100枚の絵ハガキ   Next
   
     

夜と蠍(サソリ) <前編>

 
 

 右手に広がる水平線に太陽が沈み、轟と吼えて空が緋色に燃えあがった。すぐに舞い降りてくる闇の前の、一瞬の光の断末魔。
 なんという色、なんという高さ、なんという広がり・・・。砂を蹴り、風を切っているバイクと自分も緋色に染まっている。この広大な原野に一人いて、自分の存在の、なんとちっぽけなことか。
 「兎の岬」を意味するプンタ・コネホから30キロ南の海岸線。スタートした町、エンセナーダからここまで、戸田(とだ)は1500キロのオフロードを走ってきた。ゴールの港町、ラ・パスまではあと100キロ。タイムリミットまで3時間はあるから、時間内完走はまず間違いない。
 休もうと自分に言い聞かせ、戸田はバイクを止めた。レース中だがここで数分休んだからといって結果に大差はない。どうせ端から、記録や順位とは無縁のレースを続けてきたのだ。

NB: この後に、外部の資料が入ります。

-- ==== Sys2Proof/Machine/Rake.lean ====
section
/-!
DEFINITION. The rakes (R103 to R116): popping launch items, checking them and their templates, placing gangs with their
code images, and starting their threads.
-/
namespace Sys2Proof.Machine

/-! ### Reading in a job's space (R109, R111, R159) -/

/-- What a read by the rake comes to: the place, a page that is away and now requested, or a cause of refusal. -/
inductive Reached where
  | found (s : State) (p : Nat)
  | away (s : State)
  | bad (s : State)
  deriving DecidableEq, Repr

/-- The place of an address in a job's space, for a read of `n` bytes within one page, with the walk and the transfers of the
read (R58, R61). Poison refuses it, and an address of the self alias, which is no core's for a rake (log entry 21). -/
def jobPlace (s : State) (j : Job) (va : Word) (n : Nat) : Reached :=
  match jobSpot s j va n false with
  | .place p =>
    let s1 := countTransfers (jobMark s j va false) p n
    if reachable s p ∧ ¬s.poisonRead p n then .found s1 p else .bad (s1.spendBad p n)
  | .away page entry old => .away (startMove s j.asid page entry old)
  | .bad => .bad (walkMark s j.asid va ⟨true, false, j.sv⟩ false)

/-- What a longer read comes to. -/
inductive Image where
  | bytes (s : State) (b : List Byte)
  | away (s : State)
  | bad (s : State)
  deriving DecidableEq, Repr

/-- `n` bytes of a job's space, page by page. -/
def readPages (j : Job) : Nat → State → Word → Nat → List Byte → Image
  | 0, s, _, _, _ => .bad s
  | fuel + 1, s, va, n, acc =>
    if n = 0 then .bytes s acc
    else
      let k := Nat.min n (0x2_0000 - va.toNat % 0x2_0000)
      match jobPlace s j va k with
      | .bad s1 => .bad s1
      | .away s1 => .away s1
      | .found s1 p => readPages j fuel s1 (va + BitVec.ofNat 64 k) (n - k) (acc ++ s1.bytes p k)

/-! ### Templates (R105, R106) -/

structure Template where
  entry : Nat
  image : Word
  len : Nat
  loadOff : Nat
  size : Nat
  pair : Bool
  span : Bool
  acc : Nat
  radMin : Nat
  res : Nat
  deriving DecidableEq, Repr

/-- The fields of 64 bytes. -/
def templateOf (b : List Byte) : Template :=
  let f (i n : Nat) : Nat := ofBytes ((b.drop i).take n)
  ⟨f 0 8, BitVec.ofNat 64 (f 8 8), f 16 4, f 20 4, f 24 2, decide (f 26 1 % 2 = 1), decide (f 26 1 / 2 % 2 = 1), f 27 1, f 28 1, f 29 1⟩

/-- Every field within its limits, every reserved byte zero (R105). -/
def templateFormed (b : List Byte) : Bool :=
  let t := templateOf b
  decide (t.entry ≤ 0x7_FFFC) && decide (t.entry % 4 = 0) && decide (t.image.toNat % 64 = 0) &&
    (decide (t.len ≠ 0) || decide (t.image = 0)) && decide (t.len % 64 = 0) && decide (t.len ≤ 262144) &&
    decide (t.loadOff % 64 = 0) && decide (t.loadOff + t.len ≤ 0x8_0000) && decide (1 ≤ t.size) && decide (t.size ≤ 16384) &&
    decide (ofBytes ((b.drop 26).take 1) < 4) && decide (t.acc ≤ 8) && decide (t.radMin ≤ 3) && decide (t.res ≤ 3) &&
    (b.drop 30).all fun x => decide (x = 0)

/-- Slots that a thread needs, and the need of the gang in slots and accumulators (R106). -/
def Template.per (t : Template) : Nat := if t.pair then 2 else 1
def Template.slotNeed (t : Template) : Nat := t.size * t.per
def Template.accNeed (t : Template) : Nat := t.size * t.acc * t.per

/-! ### Regions and walks (R104, R110, R113) -/

/-- The distance of two mesh positions. -/
def meshDistance (a b : Nat × Nat) : Nat := (a.1 - b.1) + (b.1 - a.1) + ((a.2 - b.2) + (b.2 - a.2))

/-- The positions of the radius region around a hint (R104). -/
def regionCores (x y rad : Nat) : List (Nat × Nat) :=
  let box (x0 y0 w h : Nat) : List (Nat × Nat) :=
    (List.range h).flatMap fun j => (List.range w).map fun i => (x0 + i, y0 + j)
  match rad with
  | 0 => [(x, y)]
  | 1 => box (x / 2 * 2) (y / 2 * 2) 2 2
  | 2 => box (x / 4 * 4) (y / 4 * 4) 4 4
  | _ => box 0 0 16 8

/-- Walk order: nearest first, ties as the region lists them, by lower Y and then lower X. -/
def walkOrder (x y rad : Nat) : List (Nat × Nat) :=
  let cells := regionCores x y rad
  (List.range 24).flatMap fun d => cells.filter fun c => decide (meshDistance c (x, y) = d)

/-- The cores of a region on a die, in walk order, as the model numbers them. -/
def walkCores (s : State) (die x y rad : Nat) : List Nat :=
  (walkOrder x y rad).map fun c => s.modNum * 1024 + die * 128 + c.2 * 16 + c.1

/-- A slot reservation, and the dies that it names (R113). -/
def reservation (s : State) (n : Nat) : Bool × List Nat :=
  let r := NatMap.get s.slotres n (false, 0)
  (r.1, (List.range 8).filter fun d => r.2.getLsbD d)

/-- A die takes no gang, but a spanning one that names the reservation `own` (R113). -/
def dieBlocked (s : State) (die : Nat) (own : Option Nat) : Bool :=
  (List.range 4).any fun n =>
    decide (own ≠ some n) && (reservation s n).1 && (reservation s n).2.contains die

今回だって、速い者たちはとうにゴールしている。そんなことより、この瞬間の光と色を目に灼きつけ、風景からの無言のメッセージを体に染み込ませておきたい。
 エンジンを切ると静寂に押し込まれた。微かに聞こえる波の音と自分の呼吸音が、圧迫してくるような静けさをかえって際立たせる。
 メキシコ、バハ・カリフォルニア半島。メキシコ人たちが畏怖の念を込めて「悪魔の半島」と呼ぶ、全長1800キロの原野。時間から取り残され、原始の生態系をそのままに残した半島を一気に駆け抜けるオフロードレース、「BAJA(バハ)1000」に初めてエントリーしたのが1984年。その時36歳だった戸田が、今では53歳だ。17年の間に幾度もエントリーし、その度に痛い目に遭い、しかし性懲りもなく幾度もここに戻ってきた。
 戸田はバイクに跨ったままジャグの水を飲み、煙草に火をつけた。空の光が見る間に色を失い、仄い闇と共に冷気が下りてくる。すぐに、ガラスの粉を撒き散らしたような幾万もの星が天空を埋めるだろう。
 ミスコースしてビバークした時の、あの途方もなく長くて暗い夜の不安。太陽に炙られながら、出口を捜して歩き続けた時の喉の乾きと絶望。無人の原野に1人置かれた時の、自分の存在を丸ごと否定されるような恐怖・・・。
 浮かんでくるのは、何故か、苦しかったり、恐かったりした場面ばかりだ。戸田は原野に散々痛めつけられてきた。圧倒的なその力を舐めていたせいで死にかけたこともある。
 しかしそれでも、戸田は幾度もここに戻ってきた。何故そうしてきたのか、未だにうまく説明ができない。